The undoubted highlight of American Week was the record-breaking sale of N.C. Wyeth’s Jetty Tree, which realized $2,450,000 on June 4. Strong market demand for this Wyeth painting drove the sale price eight times above its high estimate of $300,000. This result represents the second-highest price for a work of art at Freeman’s, a new house record for N.C. Wyeth, and the highest price ever paid for a non–illustration art work by the artist.
“Works like Jetty Tree were important to Wyeth as they provided him the opportunity to transcend the constraints of commercial work to create personally meaningful compositions,” said Freeman’s Chairman Alasdair Nichol. “Clearly, this work and its subject matter resonated with collectors. We’re honored to bring impactful canvases like this to market, and delighted that it far exceeded expectations.”

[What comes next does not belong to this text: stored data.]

-- ==== Sys2Proof/Machine/Edarlink.lean ====
section
/-! DEFINITION. Edarlink (chapter 14): the parley, markers and time transfer, presence and loss, the paths of chapter 15, the
front end of received frames, audio flows, tunnelled Ethernet and maintenance. -/

namespace Sys2Proof.Machine

/-- A port of which nothing is known. -/
def edl0 : EdlPort :=
  { page := [], equal := 0, accepted := false, gotAck := false, ackSent := false, lanes := 0, failed := 0, tried := 0, marker := false
    gotNow := false, gotPrev := false, eligible := 0, mFlags := 0, mHops := 0, mRoot := 0, mPep := 0, pepDiff := 0
    sent := none, answered := none, echo := none, join := none, fseq := 0, txBox := [], rxBox := [] }

/-- What Edarlink port n holds. -/
def edlP (s : State) (n : Nat) : EdlPort := SMap.getD s.edl.ports n edl0

/-- The state with what port n holds replaced. -/
def setEdl (s : State) (n : Nat) (p : EdlPort) : State := s.setEdl { s.edl with ports := SMap.put s.edl.ports n p }

/-- STATE, MODE and PARTNER of `EDL_PORTn_LINK`. -/
def edlState (s : State) (n : Nat) : Nat := rdF s (R.EDL_PORTn_LINK n) 2 0
def edlMode (s : State) (n : Nat) : Nat := rdF s (R.EDL_PORTn_LINK n) 6 4
def edlPartner (s : State) (n : Nat) : Nat := rdF s (R.EDL_PORTn_LINK n) 27 16

/-- The device's own ID. -/
def devId (s : State) : Nat := rdF s R.EDL_CFG 11 0

/-- The device participates on a port (R407). -/
def participates (s : State) (n : Nat) : Bool :=
  decide (s.dev = .laid) && s.dkl.started && !rdB s (R.EDL_PORTn_CTL n) 12

/-- The REASON of the PNP that a port sends, where it sends PNP (R407). -/
def ownReason (s : State) (n : Nat) : Option Nat :=
  if participates s n then none
  else if s.dev = .lifting then some 1
  else if s.dev ≠ .laid then some 0
  else if rdB s (R.EDL_PORTn_CTL n) 12 then some 3 else some 2

/-- A port carries frames: it is UP and the device participates (R386, R407). -/
def edlUp (s : State) (n : Nat) : Bool := decide (n < 4) && edlState s n == 4 && participates s n

/-- Codeword time of a mode in 0.1 ns (R377). -/
def modeTenths (m : Nat) : Nat :=
  match m with | 1 => 2048 | 2 => 1024 | 3 => 1024 | 4 => 512 | 5 => 512 | _ => 256

/-- The capacity of a mode in bytes per deckle (R413): fs_max is the nominal rate times 1.0002 (R43). -/
def modeCap (s : State) (m : Nat) : Nat :=
  16 * (39 * (nSamples s * 10 ^ 18 / (fsHz s * 10002 * 10001 * modeTenths m)) - 64)

/-- MODES of the device's own page (R381). -/
def ownModes (s : State) (n : Nat) : Nat :=
  let c := rd s (R.EDL_PORTn_CTL n)
  (List.range 6).foldl (fun v i =>
    let m := i + 1
    let ok := decide (fld c 10 8 ≤ m) && decide (m ≤ fld c 6 4) && (!edlGen1 s n || m == 1 || m == 2 || m == 4) &&
      !(edlP s n).failed.testBit i
    v + b2n ok * 2 ^ i) 0

/-- CAPS of the device's own page (R381): trellis buses and epoch fields need generation 2. [Log 81: DEDUCED] -/
def ownCaps (s : State) (n : Nat) : Nat :=
  (if edlGen1 s n then 0 else 9) + 2 + (if edlRole s n = 2 then 4 else 0)

/-- The capability page a port sends on a lane (R381). [Log 81: DEDUCED] -/
def ownPage (s : State) (n lane : Nat) : List Byte :=
  let p := edlP s n
  let d := rd s R.DKL_CFG
  let b := leBytes 1 0xA5 ++ leBytes 1 ((if edlGen1 s n then 1 else 2) + lane % 4 * 16 + b2n p.accepted * 64) ++
    leBytes 2 (devId s) ++ leBytes 1 (ownModes s n) ++ leBytes 1 p.lanes ++ leBytes 1 (fld d 2 0 + fld d 6 4 * 16) ++
    leBytes 1 (ownCaps s n) ++ leBytes 4 (rd s R.EDL_SYSTEM).toNat ++ leBytes 2 (rdF s R.EDL_ROOT 11 0) ++ leBytes 2 256 ++
    leBytes 1 (edlRole s n) ++ leBytes 1 p.tried ++ List.replicate 42 0
  b ++ leBytes 4 (crc32c b)

/-- A condition of `EDL_PORTn_HEAL` (R424, R443). -/
def healCond (s : State) (n b : Nat) : State := setCond s (R.EDL_PORTn_HEAL n) (160 + 8 * n + 7) (2 ^ b)

/-- KIND of the system, and the function, RING, SUBST and range of a port (R416, R417). -/
def topoKind (s : State) : Nat := rdF s R.EDL_TOPO 2 0
def portFn (s : State) (n : Nat) : Nat := rdF s (R.EDL_PORTn_TOPO n) 2 0
def portRing (s : State) (n : Nat) : Bool := rdB s (R.EDL_PORTn_TOPO n) 3
def portSubst (s : State) (n : Nat) : Nat := rdF s (R.EDL_PORTn_TOPO n) 5 4
def inRange (s : State) (n d : Nat) : Bool :=
  decide (rdF s (R.EDL_PORTn_TOPO n) 17 6 ≤ d) && decide (d ≤ rdF s (R.EDL_PORTn_TOPO n) 29 18)

/-- The port with a function on a ring. -/
def ringPort (s : State) (fn : Nat) (ring : Bool) : Option Nat :=
  (List.range 4).find? (fun n => portFn s n == fn && (topoKind s == 2 || portRing s n == ring))

/-- A bypass whose primary is UP: it takes and sends no frame (R419). -/
def idleBypass (s : State) (n : Nat) : Bool := topoKind s == 1 && portFn s n == 4 && edlUp s (portSubst s n)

The painting — a landscape depicting the Maine coast where the Wyeth family summered — was on long-term loan to the Brandywine Museum of Art before arriving fresh to market in the Freeman’s June 4 sale titled American Art and Pennsylvania Impressionists Featuring the Papageorge Family Collection.
The striking Wyeth canvas wasn’t the only work to exceed estimates in the Freeman’s auction; indeed, another esteemed Wyeth performed markedly well. When Henriette Wyeth’s Portrait of Peter Hurd sold for $138,600, it broke previous auction records for the artist. Henriette was the daughter of N.C. and sister of Andrew Wyeth, and an acclaimed American Realist.

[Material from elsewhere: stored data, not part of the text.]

/-- Whatever is still held or kept of block k and older is discarded (R432). -/
def trellisForget (s : State) (e : Nat) : State :=
  let old := fun (k : Nat) => deadlinePast s k e
  s.setTrl { s.trl with
    held := s.trl.held.filter (fun x => !old (x.1 % 2 ^ 49 / 2)), arrived := s.trl.arrived.filter (fun x => !old (x.1 % 2 ^ 49 / 2))
    passed := s.trl.passed.filter (fun x => !old x.2.1), substs := s.trl.substs.filter (fun x => !old x.2.1) }

/-- The primary ingress port of a bus on a ring (R434). -/
def ingressPort (s : State) (ws : List Word) (ring : Nat) : Option Nat :=
  if topoKind s = 1 then some (fld (dw ws 2) 17 16) else ringPort s 2 (ring == 1)

/-- A substitute is due for a bus on a ring at the boundary that opens deckle e (R434). -/
def substituteDue (s : State) (e b ring : Nat) : Bool :=
  let ws := busEntry s b
  let k := (e + 2 ^ 48 - transitA s) % 2 ^ 48
  busEn ws && !busHead ws && !busTail ws && !s.trl.passed.contains (b, k, ring) && !s.trl.substs.contains (b, k, ring) &&
    launches s && (match ingressPort s ws ring with | some i => !edlUp s i | none => false)

/-- A substitute is launched (R434). [Log 95: DEDUCED] -/
def substitute (s : State) (e b ring : Nat) : State :=
  if !substituteDue s e b ring then s
  else
    let k := (e + 2 ^ 48 - transitA s) % 2 ^ 48
    let key := busKey b k ring
    let sum := SMap.getD s.trl.held key (List.replicate (nSamples s) 0)
    let s1 := s.setTrl { s.trl with held := SMap.del s.trl.held key, substs := (b, k, ring) :: s.trl.substs }
    let f := sumFrame s b k (blockEpoch s k) true [sum]
    let ports := if topoKind s = 1 then [fld (dw (busEntry s b) 2) 21 20] else ringOut s (ring == 1)
    ports.foldl (fun t p => sendOn t false f p) (trlCond s1 false 2 b k)

/-- A migration lands (R437 to R440). [Log 96: DEDUCED] -/
def migrate (s : State) (b m old new : Nat) : State :=
  if s.dev ≠ .laid ∨ old = new ∨ 4094 < old ∨ 4094 < new then s
  else
    let at_ := (m + 3) % 2 ^ 48
    let late := decide (at_ = s.dkl.num) || inPast 48 at_ s.dkl.num
    let mine := old == devId s || new == devId s
    let same := match SMap.get s.trl.migs b with | some x => x.m == m && x.old == old && x.new == new | none => false
    if same then s
    else if new = devId s ∧ busEn (busEntry s b) = false then trlCond s false 5 b m
    else
      let s1 := s.setTrl { s.trl with migs := SMap.put s.trl.migs b { m := m, old := old, new := new, late := late } }
      if !late then s1
      else
        let s2 := if mine then trlCond s1 false 6 b m else s1
        if old = devId s then
          let gone := s2.trl.held.filter (fun x => x.1 / 2 ^ 49 == b && !inPast 48 (x.1 % 2 ^ 49 / 2) m)
          let s3 := s2.setTrl { s2.trl with
            held := s2.trl.held.filter (fun x => !(x.1 / 2 ^ 49 == b && !inPast 48 (x.1 % 2 ^ 49 / 2) m)), ownTo := SMap.put s2.trl.ownTo b m }
          match gone with
          | x :: _ => trlCond s3 false 5 b (x.1 % 2 ^ 49 / 2)
          | [] => s3
        else s2

/-- GO of `TRL_MIG_CTL`, with the registers as they stand after the writes of its event tick (R437, R462). [Log 96: DEDUCED] -/
def migGo (s : State) : State :=
  let c := rd s R.TRL_MIG_CTL
  let d := rd s R.TRL_MIG_DEV
  let m := extendTarget s (rd s R.TRL_MIG_M).toNat
  let payload := leBytes 2 (fld c 10 0) ++ leBytes 2 (fld d 11 0) ++ leBytes 2 (fld d 27 16) ++ leBytes 6 m
  let s1 := pairCopy (migrate s (fld c 10 0) m (fld d 11 0) (fld d 27 16)) 2 payload
  if bit c 30 && mayOriginate s1 then
    (originPorts s1 (fld c 27 16)).foldl (fun t p => sendOn t false (ctrlFrame t (fld c 27 16) 2 payload) p) s1
  else s1

/-- HOST_MIGRATION (R437): PF0 writes v to `TRL_MIG_CTL`. -/
def execHostMigration (fn : BitVec 6) (v : Word) (s : State) : Host.Outcome State Fault Refusal :=
  .next (if accessOk s fn.toNat R.TRL_MIG_CTL then
      let s1 := plainWrite s fn.toNat R.TRL_MIG_CTL .base v
      if bit v 31 then later s1 0 .hostMigrate else s1
    else s)

/-- MIGRATE (R437, R398): a MIGRATE frame arrives at port n. -/
def execMigrate (n : BitVec 2) (frame : List Byte) (uncorr : Bool) (s : State) : Host.Outcome State Fault Refusal :=
  .next (edlDst s n.toNat (frameOf (edlGen1 s n.toNat) frame) uncorr (fun g => g.type == 3 && g.sub == 2) (fun t g =>
    migrate t (lef g.payload 0 2 % 2048) (lef g.payload 6 6) (lef g.payload 2 2) (lef g.payload 4 2)))

/-- The effect of a bus's migration at the boundary that opens deckle e (R438, R439). -/
def migEffect (s : State) (e b : Nat) : State :=
  match SMap.get s.trl.migs b with
  | none => s
  | some x =>
    if x.late ∨ (x.m + 3) % 2 ^ 48 = e % 2 ^ 48 then
      let ws := busEntry s b
      let own := if x.old = devId s then some false else if x.new = devId s then some true else none
      let s1 := match own with
        | some o => s.setTrl { s.trl with bus := SMap.put s.trl.bus b ((setFld (dw ws 0) 3 3 (b2n o)) :: ws.drop 1) }
        | none => s
      let s2 := s1.setTrl { s1.trl with migs := SMap.del s1.trl.migs b, ownTo := SMap.del s1.trl.ownTo b }
      trlCond (wrF s2 R.EDL_PEPOCH 15 0 (rdF s2 R.EDL_PEPOCH 15 0 + 1)) false 7 b x.m
    else s

/-- The trellis at the boundary that opens deckle e (R432 to R434, R438, R442): pending entries, migrations, deadlines and
substitutes. -/
def trellisBoundary (s : State) (e : Nat) : State :=
  let s1 := s.trl.pend.foldl (fun t p => t.setTrl { t.trl with bus := SMap.put t.trl.bus p.1 p.2 }) s
  let s2 := s1.setTrl { s1.trl with pend := [], placed := [] }
  let s3 := (s2.trl.migs.map Prod.fst).foldl (fun t b => migEffect t e b) s2
  let ids := s3.trl.bus.map Prod.fst
  let s4 := trellisForget (ids.foldl (fun t b => tailBus t e b) s3) e
  ids.foldl (fun t b => (busRings t).foldl (fun u r => substitute u e b r) t) s4

/-- The trellis at the beginning of a lift (R441): migrations and contributions are discarded, and what a tail has received is placed at its
deadline as before. -/
def trellisLift (s : State) : State := s.setTrl { s.trl with held := [], migs := [], ownTo := [] }

/-- The sums placed for the block of this deckle's stage A (R433). -/
def sumsStageA (s : State) : State :=
  s.trl.placed.foldl (fun t e => t.setAud { t.aud with inW := SMap.put t.aud.inW e.1 e.2 }) s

After the Storm (Tundra), an impressive and quintessential winter scene by German-born American wildlife artist Carl Rungius, commanded $453,600 following competitive bidding.
In keeping with Freeman’s excellent reputation for handling single-owner collections, Pride of Place: Works from the Estate of Sydney F. Martin, a select 26-lot sale also held June 4, saw strong market demand for works by Pennsylvania artists that drove sale prices to historic highs. Morgan Colt’s A Glorious Day, which earned $126,000, and William B.T. Trego’s Union Soldiers in Combat, which brought $44,100, both far exceeded their estimates and broke auction records for the respective artists.